If you advertise a 24-hour idempotency window, a retry after 25 hours may create a second operation. That is acceptable only if it is documented.
Cleanup query:
DELETE FROM idempotency_keys
WHERE expires_at < now()
AND status IN ('SUCCEEDED', 'FAILED_DETERMINISTIC')
LIMIT 1000;
For PostgreSQL, DELETE ... LIMIT is not directly supported, so use:
DELETE FROM idempotency_keys
WHERE key IN (
SELECT key
FROM idempotency_keys
WHERE expires_at < now()
AND status IN ('SUCCEEDED', 'FAILED_DETERMINISTIC')
LIMIT 1000
);
Clean in batches to avoid table bloat and long locks.
Webhook Idempotency
Webhook handlers need the same pattern, but the key usually comes from the provider event ID:
CREATE TABLE processed_webhook_events (
provider VARCHAR(50) NOT NULL,
event_id VARCHAR(128) NOT NULL,
processed_at TIMESTAMP NOT NULL DEFAULT now(),
PRIMARY KEY (provider, event_id)
);
Insert the event ID before doing work.

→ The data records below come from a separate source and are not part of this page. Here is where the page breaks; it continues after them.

theorem exec_elsewhere (hd : d ≠ c) {i : Instr} (hi : onePort c i) (s : State) : (elsewhere s d).ok (exec i s) := by
  have hself := elsewhere_self s d
  cases i
  case imageHeader e stream pixelBits arrangement failed =>
    cases failed with
    | none => cases hi; exact execImageHeader_elsewhere hd stream pixelBits arrangement s
    | some lane => exact hi.elim
  case laneLockGain e lane => cases hi; exact execLaneLockGain_elsewhere hd lane s
  case laneLockLoss e lane => cases hi; exact execLaneLockLoss_elsewhere hd lane s
  case discoveryLockTimeout e => cases hi; exact execDiscoveryLockTimeout_elsewhere hd s
  case ccReply e ack data => cases hi; exact execCcReply_elsewhere hd ack data s
  case ccTimeout e => cases hi; exact execCcTimeout_elsewhere hd s
  case camCcRead e => cases hi; exact Inv.ok_act hself fun _ h => State.ccGo_elsewhere hd h
  case camCcWrite e => cases hi; exact Inv.ok_act hself fun _ h => State.ccGo_elsewhere hd h
  case heartbeatSend e => cases hi; exact execHeartbeatSend_elsewhere s
  case heartbeatReceive e => cases hi; exact execHeartbeatReceive_elsewhere hd s
  case heartbeatTimeout e => cases hi; exact execHeartbeatTimeout_elsewhere hd s
  case cameraEventPacket e payload => cases hi; exact execCameraEventPacket_elsewhere payload s
  case pixelDataPacket e stream pixels => cases hi; exact execPixelDataPacket_elsewhere hd stream pixels s
  case frameEnd e stream =>
    cases hi
    exact Inv.ok_act hself fun _ h => State.onStream_elsewhere hd (fun _ hv => State.closeFrame_elsewhere hd (State.rowEnd_elsewhere hd hv)) h
  case malformedPacket e => cases hi; exact Inv.ok_act hself fun _ h => State.malformed_elsewhere hd h
  case lineDataTimeout e => cases hi; exact Inv.ok_act hself fun _ h => State.rowEnd_elsewhere hd h
  case lineTimeoutAbsent e => cases hi; exact Inv.ok_act hself fun _ h => State.declareAbsent_elsewhere hd h
  case lineReleaseTimeout e => cases hi; exact Inv.ok_act hself fun _ h => State.flushHeld_elsewhere hd h
  all_goals exact hi.elim

end

/-- Settles O18: each command of one port keeps `elsewhere s d` for another port `d`. -/
theorem portsAreIndependent : Obligations.PortsAreIndependent := by
  unfold Obligations.PortsAreIndependent
  exact fun c d i s t hi hd ht => exec_elsewhere hd hi s t ht

end Sys2Proof.Machine
end

section
/-! PROOFS. At the completion of group lgn + 8 every group up to lgn is cancelled in every job that runs (R42, R382). What a job has cancelled is read through
`State.cancelledOf`, and each operation on the command unit says what it does to it. -/

namespace Sys2Proof.Machine

/-- A fold whose step with `a` makes what every step keeps ends with it. -/
theorem foldl_makes {α : Type} {P : State → Prop} {f : State → α → State} {l : List α} {a : α} (ha : a ∈ l) (hkeeps : ∀ u x, P u → P (f u x))
    (hmakes : ∀ u, P (f u a)) (s : State) : P (l.foldl f s) := by
  induction l generalizing s with
  | nil => cases ha
  | cons b r ih =>
    have hkept : ∀ (r : List α) (u : State), P u → P (r.foldl f u) := fun r => by
      induction r with
      | nil => exact fun _ h => h
      | cons x r ih => exact fun u h => ih _ (hkeeps u x h)
    rcases List.mem_cons.mp ha with hab | har
    · exact hkept r _ (hab ▸ hmakes s)
    · exact ih har _

/-! ### Commands and jobs by their tag -/

/-- A change of commands that keeps what a tag's search reads acts on the command found. -/
theorem State.cmdOf_mapCmds (s : State) {p : Cmd → Bool} {f : Cmd → Cmd} (hf : ∀ c, (f c).tag = c.tag ∧ (f c).noTag = c.noTag) (tag : Nat) :
    (s.mapCmds p f).cmdOf tag = (s.cmdOf tag).map fun c => if p c then f c else c := by
  have hsearch : ∀ c, ((if p c then f c else c).tag == tag && !(if p c then f c else c).noTag) = (c.tag == tag && !c.noTag) := fun c => by
    obtain ⟨htag, hnoTag⟩ := hf c
    split <;> simp [htag, hnoTag]
  simp [State.cmdOf, State.mapCmds, State.modCmd, List.find?_map, hsearch]

theorem State.cmdOf_tag {s : State} {tag : Nat} {c : Cmd} (h : s.cmdOf tag = some c) : c.tag = tag ∧ c.noTag = false := by
  simpa using List.find?_some h

/-- The running job of a tag, read from the command that holds the tag. -/
theorem State.jobOf_eq_some {s : State} {tag : Nat} {j : Job} : s.jobOf tag = some j ↔ ∃ c, s.cmdOf tag = some c ∧ c.stage = .running ∧ c.job = some j := by
  unfold State.jobOf
  cases s.cmdOf tag <;> simp

theorem State.jobOf_modJob (s : State) (x tag : Nat) (f : Job → Job) :
    (s.modJob x f).jobOf tag = if tag = x then (s.jobOf tag).map f else s.jobOf tag := by
  have hfound := s.cmdOf_mapCmds (p := fun c => c.tag == x && !c.noTag) (f := fun c => { c with job := c.job.map f }) (fun _ => ⟨rfl, rfl⟩) tag
  unfold State.jobOf
  rw [State.modJob, hfound]
  cases hc : s.cmdOf tag with
  | none => simp
  | some c =>
    obtain ⟨htag, hnoTag⟩ := State.cmdOf_tag hc
    by_cases hx : tag = x
    · by_cases hrun : c.stage = .running <;> simp [htag, hnoTag, hx, hrun]
    · simp [htag, hx]

/-- How far the groups of a tag's running job are cancelled. -/
def State.cancelledOf (s : State) (tag : Nat) : Option (Option Int) := (s.jobOf tag).map Job.cancelledTo

theorem State.cancelledOf_modJob (s : State) (x tag : Nat) (f : Job → Job) :
    (s.modJob x f).cancelledOf tag = if tag = x then (s.jobOf tag).map fun j => (f j).cancelledTo else s.cancelledOf tag := by
  rw [State.cancelledOf, State.jobOf_modJob]
  split <;> simp [State.cancelledOf, Function.comp_def]

/-- A change of jobs that leaves their cancellation. -/
theorem State.cancelledOf_modJob_same (s : State) (x tag : Nat) {f : Job → Job} (hf : ∀ j, (f j).cancelledTo = j.cancelledTo) :
    (s.modJob x f).cancelledOf tag = s.cancelledOf tag := by
  rw [State.cancelledOf_modJob]
  split <;> simp [State.cancelledOf, hf]

theorem State.cancelledOf_congr {s t : State} (h : t.cmd.cmds = s.cmd.cmds) (tag : Nat) : t.cancelledOf tag = s.cancelledOf tag := by
  rw [State.cancelledOf, State.cancelledOf, State.jobOf, State.jobOf, State.cmdOf, State.cmdOf, h]

/-! ### What keeps the cancellation of a tag's job -/

/-- The cancellation of a tag's running job has a property. -/
def cancelInv (tag : Nat) (Q : Option (Option Int) → Prop) : Inv := Inv.about [.cmd] (fun u => Q (u.cancelledOf tag)) fun u v h hu => by
  have hcmd : v.cmd = u.cmd := h .cmd (by simp)
  rwa [State.cancelledOf_congr (congrArg CmdUnit.cmds hcmd)]

theorem cancelInv_has {tag : Nat} {Q : Option (Option Int) → Prop} {m : List Part} (h : (m.all fun p => !([Part.cmd].contains p)) = true) :
    (cancelInv tag Q).has m := Inv.about_has h

section
variable {tag : Nat} {Q : Option (Option Int) → Prop} {u : State}

/-- A change of the command unit that leaves its commands. -/
theorem State.modCmd_cancel {f : CmdUnit → CmdUnit} (hf : (f u.cmd).cmds = u.cmd.cmds) (h : (cancelInv tag Q).P u) : (cancelInv tag Q).P (u.modCmd f) := by
  have hsame : (u.modCmd f).cancelledOf tag = u.cancelledOf tag := State.cancelledOf_congr hf tag
  exact (congrArg Q hsame).mpr h

theorem State.modJob_cancel {x : Nat} {f : Job → Job} (hf : ∀ j, (f j).cancelledTo = j.cancelledTo) (h : (cancelInv tag Q).P u) :
    (cancelInv tag Q).P (u.modJob x f) := (congrArg Q (u.cancelledOf_modJob_same x tag hf)).mpr h

theorem State.modOuts_cancel {x : Nat} {f : OutStream → OutStream} (h : (cancelInv tag Q).P u) : (cancelInv tag Q).P (u.modOuts x f) :=
  State.modJob_cancel (fun _ => rfl) h

theorem State.modWellTile_cancel {x : Tile} {f : WellTile → WellTile} (h : (cancelInv tag Q).P u) : (cancelInv tag Q).P (u.modWellTile x f) :=
  State.modJob_cancel (fun _ => rfl) h

theorem State.leaveRounds_cancel {k : CoreIx} (h : (cancelInv tag Q).P u) : (cancelInv tag Q).P (u.leaveRounds k) := State.modCmd_cancel rfl h

theorem State.stopTile_cancel {k : CoreIx} (h : (cancelInv tag Q).P u) : (cancelInv tag Q).P (u.stopTile k) := by
  unfold State.stopTile
  split
  · exact h
  · dsimp only
    refine State.coreIdle_keeps (cancelInv_has rfl) (State.modWellTile_cancel (State.leaveRounds_cancel ?_))
    have hcounted : ∀ {m : Mem} {f : Core → Core}, (cancelInv tag Q).P ((State.modCore { u with oasis := m } k f).countOd Od.jobTilesCancelled 1) :=
      fun {m f} => State.countOd_keeps (s := State.modCore { u with oasis := m } k f) (cancelInv_has rfl)
        (State.modCore_keeps (s := { u with oasis := m }) (cancelInv_has rfl) h)
    exact Inv.ite (State.count32_keeps (cancelInv_has rfl) hcounted) hcounted

theorem State.stopTiles_cancel {p : Tile → Bool} (h : (cancelInv tag Q).P u) : (cancelInv tag Q).P (u.stopTiles p) := by
  refine Inv.foldl h fun v k hv => ?_
  split
  · exact Inv.ite (State.stopTile_cancel hv) hv
  · exact hv

theorem State.modStream_cancel {i : Nat} {f : Stream → Stream} (h : (cancelInv tag Q).P u) : (cancelInv tag Q).P (u.modStream i f) :=
  State.modCmd_cancel rfl h

theorem State.freeFetch_cancel {x : Nat} {missed : Option Int} (h : (cancelInv tag Q).P u) : (cancelInv tag Q).P (u.freeFetch x missed) := by
  unfold State.freeFetch
  split
  · exact h
  · refine Inv.foldl h fun v i hv => ?_
    split
    · exact Inv.ite hv (Inv.ite (State.modStream_cancel hv) (Inv.ite (State.dropFills_keeps (cancelInv_has rfl) (State.modStream_cancel hv)) hv))
    · exact hv

theorem State.spoolFree_cancel {ps : List Nat} (h : (cancelInv tag Q).P u) : (cancelInv tag Q).P (u.spoolFree ps) := by
  have hfreed : ∀ {used : List Nat} {high : Bool}, (cancelInv tag Q).P (u.modCmd fun c => { c with spoolUsed := used, spoolHigh := high }) :=
    State.modCmd_cancel rfl h
  exact Inv.ite (State.streamStatus_keeps (cancelInv_has rfl) hfreed) hfreed

theorem State.missedPut_cancel {x : Nat} {o : OutStream} (h : (cancelInv tag Q).P u) : (cancelInv tag Q).P (u.missedPut x o) := by
  unfold State.missedPut
  split
  · exact h
  · exact Inv.ite h (State.modOuts_cancel (State.modCmd_cancel rfl (State.ringPut_keeps (cancelInv_has rfl) h)))

theorem State.missGroup_cancel {x : Nat} {g : Int} {ring : Nat} (h : (cancelInv tag Q).P u) : (cancelInv tag Q).P (u.missGroup x g ring) := by
  unfold State.missGroup
  split
  · exact h
  · split
    · exact h
    · refine Inv.ite h ?_
      have hmissed : ∀ {ps : List Nat} {f : OutStream → OutStream}, (cancelInv tag Q).P (((u.spoolFree ps).countOd Od.cntMissedCount 1).modOuts x f) :=
        State.modOuts_cancel (State.countOd_keeps (cancelInv_has rfl) (State.spoolFree_cancel h))
      dsimp only
      split
      · exact State.missedPut_cancel hmissed
      · exact hmissed

end

/-! ### The cancellation of groups -/

/-- A group's cancellation marks the job of its tag, and no other. -/
theorem State.cancelGroup_cancelledOf (s : State) (g : Int) (x : Nat × Job) (tag : Nat) :
    (s.cancelGroup g x).cancelledOf tag = if tag = x.1 then (s.cancelledOf tag).map fun _ => some g else s.cancelledOf tag := by
  unfold State.cancelGroup
  split
  · rename_i hnone
    split
    · rename_i htag
      simp [State.cancelledOf, htag, hnone]
    · rfl
  · dsimp only
    set Q : Option (Option Int) → Prop := (· = if tag = x.1 then (s.cancelledOf tag).map fun _ => some g else s.cancelledOf tag)
    have hmarked : ∀ {n : Job → Nat}, (cancelInv tag Q).P
        (s.modJob x.1 fun j => { j with cancelledTo := some g, missedGroups := n j }) := fun {n} => by
      refine (s.cancelledOf_modJob x.1 tag _).trans ?_
      simp [State.cancelledOf, Function.comp_def]
    have hmissed : ∀ {n : Job → Nat} {p : Tile → Bool} {missed : Option Int} {rings : List Nat}, (cancelInv tag Q).P
        (rings.foldl (fun (u : State) r => u.missGroup x.1 g r)
          (((s.modJob x.1 fun j => { j with cancelledTo := some g, missedGroups := n j }).stopTiles p).freeFetch x.1 missed)) :=
      Inv.foldl (State.freeFetch_cancel (State.stopTiles_cancel hmarked)) fun _ _ hu => State.missGroup_cancel hu
    exact Inv.ite (State.detMissed_keeps (cancelInv_has rfl) hmissed) hmissed

/-- A tag's job, where it has one, has cancelled the groups up to `g`. -/
def cancelledUpTo (g : Int) (r : Option (Option Int)) : Prop := ∀ c, r = some c → ∃ k, c = some k ∧ g ≤ k

theorem cancelledUpTo_map (g : Int) (r : Option (Option Int)) : cancelledUpTo g (r.map fun _ => some g) := fun c hc => by
  obtain ⟨_, _, rfl⟩ := Option.map_eq_some_iff.mp hc
  exact ⟨g, rfl, Int.le_refl g⟩

/-- The groups of one job from `lo` on are cancelled in their order. -/
def State.cancelFrom (s : State) (lo : Int) (n : Nat) (x : Nat × Job) : State :=
  (List.range n).foldl (fun (w : State) i => w.cancelGroup (lo + (i : Int)) x) s

theorem State.cancelFrom_cancelledOf (s : State) (lo : Int) (n : Nat) (x : Nat × Job) (tag : Nat) :
    (s.cancelFrom lo n x).cancelledOf tag = if tag = x.1 ∧ n ≠ 0 then (s.cancelledOf tag).map fun _ => some (lo + (n : Int) - 1) else s.cancelledOf tag := by
  induction n with
  | zero => simp [State.cancelFrom]
  | succ n ih =>
    have hstep : s.cancelFrom lo (n + 1) x = (s.cancelFrom lo n x).cancelGroup (lo + (n : Int)) x := by simp [State.cancelFrom, List.range_succ]
    rw [hstep, State.cancelGroup_cancelledOf, ih]
    by_cases htag : tag = x.1
    · by_cases hn : n = 0 <;> simp [htag, hn, Function.comp_def]; grind
    · simp [htag]

/-- The first group that a job has still to cancel. -/
def Job.cancelStart (j : Job) (h : Int) : Int := max h (match j.cancelledTo with
  | some c => c + 1
  | none => h)

theorem Job.cancelStart_le {j : Job} {h g : Int} (hh : h ≤ g) (hj : ∀ c, j.cancelledTo = some c → c < g) : j.cancelStart h ≤ g := by
  unfold Job.cancelStart
  cases hc : j.cancelledTo with
  | none => simpa using hh
  | some c => exact max_le hh (hj c hc)

/-- The groups up to `g` that a job has still to cancel are cancelled, `h` being the first group processed. -/
def State.cancelJobTo (s : State) (h g : Int) (x : Nat × Job) : State := s.cancelFrom (x.2.cancelStart h) (g + 1 - x.2.cancelStart h).toNat x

If the insert conflicts, acknowledge the webhook without reprocessing.
Production Checklist
- Require
Idempotency-Keyfor state-changing public APIs - Store request hash and reject key reuse with different payloads
- Use a database unique constraint, not only an application check
- Replay the original success response
- Choose clear behavior for in-progress duplicate requests
- Set a clear TTL and cleanup job
- Do not cache transient 5xx responses as final outcomes
- Make webhook handlers idempotent by event ID
- Document the idempotency window for clients
- Add metrics for key conflicts, processing state age, and replay rate
Idempotency is not a fancy payment-system feature. It is a basic reliability pattern for every API that accepts retries. Once you design for duplicate delivery, distributed systems become much less surprising.